Detailed Description
The present invention will be described in further detail with reference to examples, but embodiments of the present invention are not limited thereto.
It is apparent that the described embodiments are only some embodiments of the present invention, not all embodiments, and that all other embodiments obtained by persons of ordinary skill in the art without making creative efforts based on the embodiments in the present invention are within the protection scope of the present invention.
In order to avoid redundancy of application text, the present invention is described by taking Erythrobacter pelagi bacteria of the genus gibberellic, family gibberellic as an example. It is a bacterium capable of producing carotenoids isolated from the intestinal tract of Chlamys nobilis "Nana golden scallop". The bacteria are orange, aerobic, rod-shaped gram-negative bacteria. Based on 16S rRNA and phylogenetic analysis, the sequence similarity of the strain and the 16S rRNA gene of Erythrobacter pelagi UST081027-248 is 99.2%.
Those skilled in the art know that similar experimental results are obtained using other bacteria capable of producing carotenoids.
Example 1: at 25 ℃, the invention is adopted to measure the total carotenoid content of E.pelargi bacterial liquid
Time: 2021, 5, 6, location: university of Shanzhi.
The operation steps are as follows:
quick determination of E.pelagi bacterial liquid concentration: bacterial liquid concentration (in/mL) was obtained by plate colony counting. Serial dilutions of bacterial solutions were made into 6 bacterial solutions of different concentrations. The optical density values measured at the wavelength of ultraviolet spectrophotometer λ=600 nm were 0.037, 0.057, 0.102, 0.262, 0.399, 0.619. Their corresponding plate colonies were counted (. Times.10) 6 and/mL) results were 21, 40, 45, 170, 290, 550. Drawing a standard curve by taking the optical density value of the bacterial liquid as X and the counting result of the plate colony as Y, and establishing a linear regression equation: y= 889.25X-32.754 (R 2 =0.9808)。

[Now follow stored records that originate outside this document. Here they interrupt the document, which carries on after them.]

/-- V12: PC is read after A's extra word. -/
theorem test_set_reads_pc_after_extra_word :
    let t := after (start 0#16 0#16 [0x71E1#16, 0x1000#16])
    t.readMem 0x1000#16 = 2#16 ∧ t.pc = 2#16 ∧ t.cycles = 2 := by decide

/-- V22, L1-6. -/
theorem test_add_carry :
    let t := after (start 0xFFFF#16 2#16 [0x0402#16])
    t.reg .A = 1#16 ∧ t.o = 1#16 ∧ t.pc = 1#16 ∧ t.cycles = 2 := by decide

/-- V27 and V28: O as the destination, under each write order. -/
theorem test_add_to_o :
    (after ((start 0#16 0#16 [0x85D2#16]).setO 0xFFFF#16)).o = 0#16 ∧
    (after { (start 0#16 0#16 [0x85D2#16]).setO 0xFFFF#16 with
      cfg := { defaultConfig with oWriteOrder := .oLast } }).o = 1#16 := by decide

/-- V29. -/
theorem test_sub_borrow :
    let t := after (start 0#16 1#16 [0x0403#16])
    t.reg .A = 0xFFFF#16 ∧ t.o = 0xFFFF#16 ∧ t.cycles = 2 := by decide

/-- V32: A is source and destination. -/
theorem test_sub_self :
    let t := after ((start 0x1234#16 0#16 [0x0003#16]).setO 7#16)
    t.reg .A = 0#16 ∧ t.o = 0#16 := by decide

/-- V33. -/
theorem test_mul_largest :
    let t := after (start 0xFFFF#16 0xFFFF#16 [0x0404#16])
    t.reg .A = 1#16 ∧ t.o = 0xFFFE#16 ∧ t.cycles = 3 := by decide

/-- Program P4, step 2: a literal destination, O still written (R185). -/
theorem test_mul_literal_destination :
    let t := after ((start 0#16 0#16 [0x1234#16]).setReg .Y 5#16)
    t.o = 0#16 ∧ t.diags = [⟨.writeToLiteral, 0#16, 0x1234#16⟩] ∧ t.pc = 1#16 ∧ t.cycles = 3 := by decide

/-- V38. -/
theorem test_div_by_zero :
    let t := after ((start 0x1234#16 0#16 [0x0405#16]).setO 0x5555#16)
    t.reg .A = 0#16 ∧ t.o = 0#16 ∧ t.diags = [] := by decide

/-- V39, under both settings of `DIV_O_RULE`. -/
theorem test_div_o_rules :
    let s := (start 7#16 2#16 [0x0405#16]).setO 0x5555#16
    (after s).reg .A = 3#16 ∧ (after s).o = 0#16 ∧
    (after { s with cfg := { defaultConfig with divORule := .fraction } }).o = 0x8000#16 := by decide

/-- V41. -/
theorem test_mod : (after ((start 100#16 7#16 [0x0406#16]).setO 0x1234#16)).reg .A = 2#16 := by decide

/-- V42 (C2). -/
theorem test_mod_by_zero_keeps_o :
    let t := after ((start 0x1234#16 0#16 [0x0406#16]).setO 0x1234#16)
    t.reg .A = 0#16 ∧ t.o = 0x1234#16 := by decide

/-- V47. -/
theorem test_shl_by_twenty :
    let t := after (start 0x8001#16 20#16 [0x0407#16])
    t.reg .A = 0#16 ∧ t.o = 0x10#16 := by decide

/-- V48, under both settings of `SHIFT_RULE`. -/
theorem test_shl_by_thirty_two :
    let s := (start 0x8001#16 32#16 [0x0407#16]).setO 0x1111#16
    (after s).reg .A = 0#16 ∧ (after s).o = 0#16 ∧
    (after { s with cfg := { defaultConfig with shiftRule := .mod32 } }).reg .A = 0x8001#16 := by decide
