-- ==== Sys2Proof/Machine/Operands.lean ====
section
/-! DEFINITION. The operand forms: the numeric codes of the named values, the period classifiers, the interval classes, and the
fields assembled from bytes (10_state.md, 20_memory.md R73, 41_marker.md R148, R149, 42_demod.md R156, R164). -/

namespace Sys2Proof.Machine

/-- The 6-bit encoding of `ST` (10_state.md R32). -/
def Ctl.code : Ctl → BitVec 6
  | .idle => 0
  | .tFindPilot => 1
  | .tPilotFound => 2
  | .tPilotFound2 => 3
  | .tHdrMarker => 4
  | .tReadHdr => 5
  | .tBodyMarker => 6
  | .tReadData => 7
  | .tChecksum => 8
  | .tEndTrailer => 9
  | .done => 10
  | .h7Seek => 11
  | .h7ReadBhdr => 12
  | .h7ReadBody => 13
  | .h7Bcksum => 14
  | .dFindHdr => 16
  | .dReadHdr => 17
  | .dFindData => 18
  | .dReadData => 19
  | .dDeliver => 20
  | .error => 31

/-- The 3-bit encoding of `MS` (10_state.md R33). -/
def Phase.code : Phase → BitVec 3
  | .lead => 0
  | .body => 1
  | .final => 2
  | .sync1 => 3
  | .sync0 => 4

/-- The bit of a flag in `EVT` and `IEN` (10_state.md R36). -/
def Flag.bit : Flag → Nat
  | .done => 0
  | .err => 1
  | .sector => 2
  | .record => 3
  | .cal => 4
  | .hdrbad => 5
  | .databad => 6
  | .h7blk => 7
  | .h7fail => 8
  | .h7dup => 9
  | .refused => 10
  | .index => 11

/-- A flag as a word with that one bit set. -/
def Flag.mask (f : Flag) : BitVec 12 := BitVec.twoPow 12 f.bit

/-- `ERRCODE` of a terminal error (60_exceptions.md R282). -/
def Fatal.code : Fatal → BitVec 8
  | .pilot => 1
  | .nomark => 2
  | .bitlong => 3
  | .synclong => 4
  | .mlead => 5
  | .mbody => 6
  | .mfinal => 7
  | .msync => 8
  | .eos => 9
  | .cfg => 10
  | .token => 11
  | .zero => 12
  | .h7geom => 13

/-- `NFCODE` of a non-fatal event (60_exceptions.md R288). -/
def NonFatal.code : NonFatal → BitVec 8
  | .hdrMagic => 1
  | .hdrCrc => 2
  | .hdrSize => 3
  | .hdrPeriod => 4
  | .dataTimeout => 5
  | .dataMagic => 6
  | .dataPeriod => 7
  | .dataCrc => 8
  | .h7Period => 9
  | .h7Hdr => 10
  | .h7Cksum => 11
  | .h7Dup => 12
  | .dataEos => 13

/-- An increment that stops at the largest value of the width (00_scope.md R11: `MCNT`, `ZRUN`, `NBAD`, `REV`, `LOOK`). -/
def satInc {w : Nat} (v : BitVec w) : BitVec w := if v = BitVec.allOnes w then v else v + 1

/-- A word of two bytes, `{hi, lo}` (20_memory.md R73). -/
def word16 (hi lo : Byte) : Half := hi ++ lo

/-- `abs(a - b)` on naturals (00_scope.md R10). -/
def absDiff (a b : Nat) : Nat := if b ≤ a then a - b else b - a

/-- `is_one(p)`: `(p << 8) > CUTOFF` (42_demod.md R156). -/
def isOne (t : Thresholds) (p : Half) : Bool := decide (t.cutoff.toNat < p.toNat <<< 8)

/-- `sync_ok(p)`: `(p << 8) < CUTOFF` (42_demod.md R156). -/
def syncOk (t : Thresholds) (p : Half) : Bool := decide (p.toNat <<< 8 < t.cutoff.toNat)

/-- `too_long(p)`: `(p << 8) > MAXLEN` (42_demod.md R156). -/
def tooLong (t : Thresholds) (p : Half) : Bool := decide (t.maxlen.toNat < p.toNat <<< 8)

/-- The pilot's terminal test, `p * CNT * 16 > LONGK * SUM` (40_calibrator.md R124). -/
def isTerminal (c : ConfigRegs) (r : PilotRun) (p : Half) : Bool :=
  decide (c.longk.toNat * r.sum.toNat < p.toNat * r.cnt.toNat * 16)

/-- The pilot's tolerance test, `abs(p * CNT - SUM) * 16 <= DRIFT * SUM` (40_calibrator.md R123). -/
def inTolerance (c : ConfigRegs) (r : PilotRun) (p : Half) : Bool :=
  decide (absDiff (p.toNat * r.cnt.toNat) r.sum.toNat * 16 ≤ c.drift.toNat * r.sum.toNat)

/-- The legal classes of a flux interval: about 1, 1.5 and 2 units (30_encoding.md R107). -/
inductive Interval where
  | short | medium | long
  deriving DecidableEq, Repr

/-- Half-cells of an interval class (30_encoding.md R107). -/
def Interval.halfCells : Interval → Nat
  | .short => 2
  | .medium => 3
  | .long => 4

/-- The buckets shared by 41_marker.md R148 (`x = 96 * w` against the window sum) and 42_demod.md R164 (`x = p << 10` against
`UNIT`): below 3, above 9 invalid; then below 5, below 7, otherwise. -/
def classify (x s : Nat) : Option Interval :=
  if x < 3 * s then none
  else if 9 * s < x then none
  else if x < 5 * s then some .short
  else if x < 7 * s then some .medium
  else some .long

/-- `bucket(w, S)` (41_marker.md R148). -/
def bucket (w s : Nat) : Option Interval := classify (96 * w) s

/-- The 5-period sub-pattern `L M L M S` (41_marker.md R149). -/
def subPattern : List Interval := [.long, .medium, .long, .medium, .short]

/-- `PAT`: three sub-patterns, the first compared with the oldest entry (41_marker.md R149). -/
def pattern : List Interval := subPattern ++ subPattern ++ subPattern

/-- `match` of 41_marker.md R147: the window is full and every entry is in the pattern's bucket. -/
def windowMatches (v : Window) : Bool :=
  v.wcnt == 15 && v.w.toList.map (fun w => bucket w.toNat v.wsum.toNat) == pattern.map some

/-- The window after a period: oldest out, newest in at `W[14]` (41_marker.md R147). -/
def Window.shift (v : Window) (p : Half) : Window where
  w := Vector.ofFn fun i : Fin 15 => if h : i.val < 14 then v.w[i.val + 1] else p
  wcnt := if v.wcnt = 15 then 15 else v.wcnt + 1
  wsum := v.wsum - (v.w[0]).zeroExtend 20 + p.zeroExtend 20

/-- An empty window (41_marker.md R153). -/
def Window.empty : Window := { w := Vector.replicate 15 0, wcnt := 0, wsum := 0 }

/-- The data byte of sixteen raw bits: `b[i] = RAW[2i]` (42_demod.md R167). -/
def dataByte (raw : BitVec 16) : Byte :=
  BitVec.ofBool (raw.getLsbD 14) ++ BitVec.ofBool (raw.getLsbD 12) ++ BitVec.ofBool (raw.getLsbD 10)
    ++ BitVec.ofBool (raw.getLsbD 8) ++ BitVec.ofBool (raw.getLsbD 6) ++ BitVec.ofBool (raw.getLsbD 4)
    ++ BitVec.ofBool (raw.getLsbD 2) ++ BitVec.ofBool (raw.getLsbD 0)

/-- The raw bits of an interval: `n - 1` zeros and a one (42_demod.md R165). -/
def rawBitsOf (c : Interval) : List Bool := List.replicate (c.halfCells - 1) false ++ [true]

/-- The payload size of a size code, 0 for an illegal code (30_encoding.md R111; 45_framing_disk.md R235). -/
def sizeOfCode (code : Byte) : BitVec 11 :=
  if code = 1 then 256 else if code = 2 then 512 else if code = 3 then 1024 else 0

/-- `explen(k)`: the length of HELP7 block `k` (44_framing_tape.md R208). -/
def explen (nb length blk k : Nat) : Nat := if k < nb then blk else length - (nb - 1) * blk

/-- The number of HELP7 blocks, `ceil(LENGTH / H7BLK)` (44_framing_tape.md R207). -/
def blockCount (length blk : Nat) : Nat := (length + blk - 1) / blk

end Sys2Proof.Machine
end

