-- ==== Sys2Proof/Machine/Core.lean ====
section
/-! DEFINITION. The machine as the host's interface takes it. -/

def Sys2Proof.core : Host.Core :=
  { State := Sys2Proof.Machine.State
    Fault := Sys2Proof.Machine.Fault
    Refusal := Sys2Proof.Machine.Refusal
    step := Sys2Proof.Machine.step
    reset := Sys2Proof.Machine.State.reset }
end

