-- ==== Sys2Proof/Tests/Slice0.lean ====
section
/-! SUPPORT. Small tests: ill-formed terms refused, words written out from 30_encoding.md decoded, one step or one operation on a
small state with the result of 95_test_vectors.md or of a hand calculation from the rule, and a witness for the hypotheses of
each statement. -/

namespace Sys2Proof.Tests

open Sys2Proof Sys2Proof.Machine

/-- The next state, if there is one. -/
def after (r : Res) : Option State :=
  match r with
  | .next t => some t
  | .fault _ => none
  | .refused _ => none

/-- A tape session in a control state, with the thresholds of a pilot of unit 10 (95_test_vectors.md section 3: `UNIT 2560`,
`CUTOFF 3840`, `MAXLEN 7680`). -/
def tape (c : Ctl) : State := { State.reset with st := c, ses.thr := ⟨2560, 3840, 7680, true⟩ }

/-- An MFM session in a control state, with the thresholds of a marker at half-cell 10 (`UNIT 5120`). -/
def disk (c : Ctl) : State := { State.reset with st := c, cfg.profile := 2, ses.thr := ⟨5120, 6400, 11520, true⟩ }

/-- A HELP7 session of a file of 5 bytes in blocks of 2 (95_test_vectors.md section 7). -/
def help7 (c : Ctl) : State :=
  { tape c with
    cfg.h7en := true
    cfg.h7blk := 2
    ses.rcd.length := 5
    ses.h7.h7act := true
    ses.h7.nb := 3
    ses.h7.remain := 5 }

/-! ### Well-formedness and decoding -/

/-- A write of a listed command word to `CMD` is no `csrwr`: whatever the low address bits, the argument and the ignored bits. -/
theorem test_illformed_command_writes : Instr.wellFormed (.csrwr 0x04 0x00000001) = false
    ∧ Instr.wellFormed (.csrwr 0x07 0xFFFF0110) = false ∧ Instr.wellFormed (.csrwr 0x05 0) = false := by decide

/-- A reserved `op` and every other offset stay well-formed (30_encoding.md R97). -/
theorem test_wellformed_writes : Instr.wellFormed (.csrwr 0x04 0x00000005) = true
    ∧ Instr.wellFormed (.csrwr 0x08 0x00000001) = true := by decide

/-- Token words `{kind, len}` (30_encoding.md R91). -/
theorem test_decode_period : decode (.token 0b000000000000001010#18) = .ok (.period 10) := by decide
theorem test_decode_period_max : decode (.token 0b001111111111111111#18) = .ok (.period 65535) := by decide
theorem test_decode_eos : decode (.token 0b011010101111001101#18) = .ok .eos := by decide
theorem test_decode_index : decode (.token 0b100000000000000001#18) = .ok .index := by decide
theorem test_decode_rsv : decode (.token 0b110000000000000000#18) = .ok .rsv := by decide

/-- Command words `{ignored, arg, op}` written to offset 0x04, the bus word `{b_we, b_re, b_addr}` (30_encoding.md R92 to R94). -/
theorem test_decode_nop : decode (.bus 0b1000000100#10 0x00000000) = .ok .nop := by rfl
theorem test_decode_start : decode (.bus 0b1000000100#10 0xFFFF5501) = .ok .start := by rfl
theorem test_decode_abort : decode (.bus 0b1000000111#10 0x00000002) = .ok .abort := by rfl
theorem test_decode_next : decode (.bus 0b1100000100#10 0x00000003) = .ok .next := by rfl
theorem test_decode_trkclr : decode (.bus 0b1000000100#10 0x00000004) = .ok .trkclr := by rfl
theorem test_decode_ckinit : decode (.bus 0b1000000100#10 0x00000110) = .ok (.ckinit true) := by rfl
theorem test_decode_ckinit_sum : decode (.bus 0b1000000100#10 0x0000FE10) = .ok (.ckinit false) := by rfl
theorem test_decode_ckbyte : decode (.bus 0b1000000100#10 0x0000A111) = .ok (.ckbyte 0xA1) := by rfl
theorem test_decode_csrrd : decode (.bus 0b0100001000#10 0) = .ok (.csrrd 0x08) := by rfl
theorem test_decode_csrwr : decode (.bus 0b1000001100#10 2) = .ok (.csrwr 0x0C 2) := by rfl

/-- Both strobes are a write (10_state.md R21); a reserved `op` leaves the write; no strobe is no operation. -/
theorem test_decode_corners : decode (.bus 0b1100001100#10 2) = .ok (.csrwr 0x0C 2)
    ∧ decode (.bus 0b1000000100#10 0x7F) = .ok (.csrwr 0x04 0x7F) ∧ decode (.bus 0b0000001000#10 2) = .error .noStrobe
    ∧ decodeCommand 0x12 = .error (.reservedOp 0x12) := ⟨rfl, rfl, rfl, rfl⟩

/-- The table's words at the widths of its rows. -/
theorem test_table_words : decodeTableWord 24 0x0000A = some (.period 10) ∧ decodeTableWord 24 0x30000 = some .rsv
    ∧ decodeTableWord 32 0x4511 = some (.ckbyte 0x45) ∧ decodeTableWord 16 0x108 = some (.csrrd 8)
    ∧ decodeTableWord 16 0x320 = some (.csrwr 0x20 0) := by decide

/-- An operation placed for the next step is what the step runs: START, and a PERIOD as the first token. -/
theorem test_fetch_start : (after (step (State.reset.withFetchWord 32 0x01))).map (fun t => t.st) = some .tFindPilot := by decide
theorem test_fetch_period : (after (step (State.reset.withFetchWord 24 0x0000A))).map
    (fun t => (t.ses.pilot, t.ses.pos, t.source)) = some (⟨10, 1⟩, 1, []) := by decide

/-! ### Operations -/

/-- The accepted terminal: `200 * P 10`, `P 36` (95_test_vectors.md section 3; 40_calibrator.md R133). -/
theorem test_period_calibrates : (after (exec (.period 36) { State.reset with st := .tFindPilot, ses.pilot := ⟨2000, 200⟩ })).map
    (fun t => (t.st, t.ses.thr)) = some (.tPilotFound, ⟨2560, 3840, 7680, true⟩) := by decide

/-- The byte 0xA5 completed by a sync period of 10: `TBYTE(10, 0xA5)` (42_demod.md R172). -/
theorem test_period_delivers : (after (exec (.period 10) { tape .tReadHdr with ses.bits := ⟨0xA5, 7, true⟩ })).map
    (fun t => (t.ses.hb[0], t.ses.byteidx, t.ses.bits)) = some (0xA5, 1, ⟨0xA5, 0, false⟩) := by decide

/-- EOS in the header marker (41_marker.md R134: code 9, `T_HDR_MARKER`, `POS` unchanged) and in the trailer (R205). -/
theorem test_eos_error : (after (exec .eos { tape .tHdrMarker with ses.mark.ms := .body, ses.pos := 208 })).map
    (fun t => readAt 0x38 t) = some 0x00010409 := by decide
theorem test_eos_trailer : (after (exec .eos (tape .tEndTrailer))).map
    (fun t => (t.st, t.ses.rcd.notrailer, t.evt)) = some (.done, true, 1) := by decide

theorem test_index_saturates : (after (exec .index { tape .tFindPilot with rev := 255 })).map
    (fun t => (t.rev, t.evt, t.ses.pos)) = some (255, 0x800, 0) := by decide
theorem test_rsv_error : (after (exec .rsv (tape .tFindPilot))).map
    (fun t => (t.st, readAt 0x38 t, readAt 0x3C t)) = some (.error, 0x0000010B, 0) := by decide
theorem test_nop : (after (exec .nop (tape .done))).map (fun t => (t.st, t.evt)) = some (.done, 0) := by decide

/-- START with an illegal configuration: `E_CFG`, `ERRST` IDLE (46_commands.md R262). -/
theorem test_start_illegal : (after (exec .start { State.reset with st := .done, cfg.profile := 3 })).map
    (fun t => (t.st, readAt 0x38 t, t.evt)) = some (.error, 10, 2) := by decide
theorem test_start_disk : (after (exec .start { disk .error with ses.pos := 7 })).map
    (fun t => (readAt 0x08 t, t.ses.pos)) = some (0x00010010, 0) := by decide
theorem test_abort : (after (exec .abort { tape .tReadData with ses.pos := 5, ck := 3 })).map
    (fun t => (t.st, t.ses.pos, t.ck, t.evt)) = some (.idle, 0, 3, 0) := by decide
theorem test_next_refused : (after (exec .next State.reset)).map (fun t => (t.st, t.evt)) = some (.idle, 0x400) := by decide
theorem test_next_complete : (after (exec .next { disk .dDeliver with sectOk := 6, cfg.expect := 2 })).map
    (fun t => (t.st, t.evt)) = some (.done, 1) := by decide
theorem test_trkclr : (after (exec .trkclr { State.reset with sectOk := 6, rev := 3, nbad := 2, evt := 1 })).map
    (fun t => (t.sectOk, t.rev, t.nbad, t.evt)) = some (0, 0, 0, 1) := by decide
theorem test_ckinit : (after (exec (.ckinit true) State.reset)).map (fun t => readAt 0x78 t) = some 0x0001FFFF := by decide

/-- `crc_ccitt([A1 A1 A1])` is 0xCDB4, one byte more is 0xB230 (43_checksum.md R181, R187). -/
theorem test_ckbyte : (after (exec (.ckbyte 0xFE) { State.reset with ckalg := true, ck := 0xCDB4 })).map
    (fun t => readAt 0x78 t) = some 0x0001B230 := by decide
theorem test_crc_constants : crcCcitt [0xA1] = 0x443B ∧ crcCcitt [0xA1, 0xA1] = 0x968B
    ∧ crcCcitt [] = 0xFFFF := by decide
theorem test_sum_fold : sumUpd 0xFFFF 1 = 1 ∧ sumUpd 0xFF00 0xFF = 0xFFFF ∧ sumUpd 0xFFFF 0xFF = 0xFF := by decide

theorem test_csrrd_id : (after (exec (.csrrd 0x03) State.reset)).map (fun t => t.bRdata PinCycle.quiet) = some 0x424B0001 := by decide
theorem test_csrrd_bufdata : (after (exec (.csrrd 0x8C) { State.reset with buf := [(65535, 7)], bufaddr := 65535 })).map
    (fun t => (t.rdata, t.bufaddr)) = some (7, 0) := by decide

/-- `WR CFG, 0xFFFFFFFF`: `CFG = 0xF` (46_commands.md R277); `EVT` is write-1-to-clear. -/
theorem test_csrwr_cfg : (after (exec (.csrwr 0x0C 0xFFFFFFFF) State.reset)).map (fun t => readAt 0x0C t) = some 0xF := by decide
theorem test_csrwr_evt : (after (exec (.csrwr 0x24 0x401) { State.reset with evt := 0xC03 })).map
    (fun t => t.evt) = some 0x802 := by decide

/-! ### Witnesses: the hypotheses of each statement are met -/

theorem test_wit_DecodeEncodeRoundTrip : Instr.wellFormed (.period 65535) = true ∧ Instr.wellFormed (.csrwr 0x04 0x7F) = true
    ∧ Instr.wellFormed (.csrwr 0xFF 0) = true := by decide

theorem test_wit_OperationWords : (0x03#8).extractLsb' 2 6 ≠ 1 ∧ (0x08#8).extractLsb' 2 6 ≠ 1 := by decide

/-- A state whose next cycle presents a bus word. -/
def busState : State := { State.reset with pins := [PinCycle.ofBus 0x204 1], source := [10] }

theorem test_wit_StepRunsDecodedOperation : busState.cycle.rst = false ∧ busState.cycle.bWe = true
    ∧ decode (.bus (BitVec.ofBool busState.cycle.bWe ++ BitVec.ofBool busState.cycle.bRe ++ busState.cycle.bAddr)
      busState.cycle.bWdata) = .ok .start := ⟨rfl, rfl, rfl⟩

/-- A state whose next cycle presents a token that is accepted. -/
def tokenState : State := { tape .tFindPilot with source := [0x0000A] }

theorem test_wit_StepRunsDecodedOperation_token : tokenState.cycle.rst = false ∧ tokenState.cycle.bWe = false
    ∧ tokenState.cycle.bRe = false ∧ tokenState.cycle.sValid = true ∧ tokenState.st = .tFindPilot
    ∧ tokenState.source = [0x0000A] ∧ decode (.token 0x0000A) = .ok (.period 10) := ⟨rfl, rfl, rfl, rfl, rfl, rfl, rfl⟩

theorem test_wit_StepRunsDecodedOperation_waits : (disk .dDeliver).cycle.rst = false ∧ (disk .dDeliver).cycle.bWe = false
    ∧ (disk .dDeliver).cycle.bRe = false ∧ (disk .dDeliver).st = .dDeliver := ⟨rfl, rfl, rfl, rfl⟩

theorem test_wit_ResetValues :
    ({ tape .tReadData with pins := [{ PinCycle.quiet with rst := true, bWe := true }] } : State).cycle.rst = true := rfl

/-- A running ordinary tape file, one body byte short of its end, at the sync period of the byte's last bit. -/
def bodyState : State :=
  { tape .tReadData with
    ses.rcd.length := 2
    ses.byteidx := 1
    ses.bits := ⟨0x02, 7, true⟩
    ses.pilot := ⟨2000, 200⟩
    ses.mark := ⟨.sync0, 8, 0⟩
    buf := [(0, 1)]
    ck := 1
    source := [0x0000A] }

theorem bodyState_inv : Inv bodyState where
  buf := by decide
  config := by unfold ConfigInv; decide
  thresholds := by unfold ThresholdInv; decide
  pilot := by unfold PilotInv; decide
  marker := by unfold MarkerInv; decide
  window := by unfold WindowInv; decide
  shifter := by unfold ShifterInv; decide
  byteIndex := by unfold ByteIndexInv; decide
  help7 := by unfold Help7Inv; decide
  record := by unfold RecordInv; decide
  sector := by unfold SectorInv; decide
  error := by unfold ErrorInv; decide

/-- A HELP7 file reading the last byte of its last block, whose region ends the file. -/
def blockState : State :=
  { help7 .h7ReadBody with
    ses.h7.bnum := 3
    ses.h7.blen := 1
    ses.byteidx := 0
    ses.bits := ⟨0x55, 7, true⟩
    ses.mark := ⟨.sync0, 0, 8⟩
    source := [0x0000A] }

theorem blockState_inv : Inv blockState where
  buf := by decide
  config := by unfold ConfigInv; decide
  thresholds := by unfold ThresholdInv; decide
  pilot := by unfold PilotInv; decide
  marker := by unfold MarkerInv; decide
  window := by unfold WindowInv; decide
  shifter := by unfold ShifterInv; decide
  byteIndex := by unfold ByteIndexInv; decide
  help7 := by unfold Help7Inv; decide
  record := by unfold RecordInv; decide
  sector := by unfold SectorInv; decide
  error := by unfold ErrorInv; decide

/-- A sector reading its last payload byte. -/
def sectorState : State :=
  { disk .dReadData with ses.sec.size := 256, ses.sec.sizeCode := 1, ses.sec.hdrCrcOk := true, ses.byteidx := 256 }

Checking a standard curve linear regression equation: the bacterial concentrations (. Times.10) obtained by substituting the measured optical density values of the bacterial liquids of 0.117, 0.138 and 0.257 into the equation 6 and/mL) was 71, 90, 196. Bacterial concentration (10) obtained from actual plate colony count 6 Per mL) 40,50. 140 through T test analysis of SPSS 19.0 statistical software, no significant difference (p) between the linear regression equation of bacterial fluids and the plate colony count was determined>0.05)。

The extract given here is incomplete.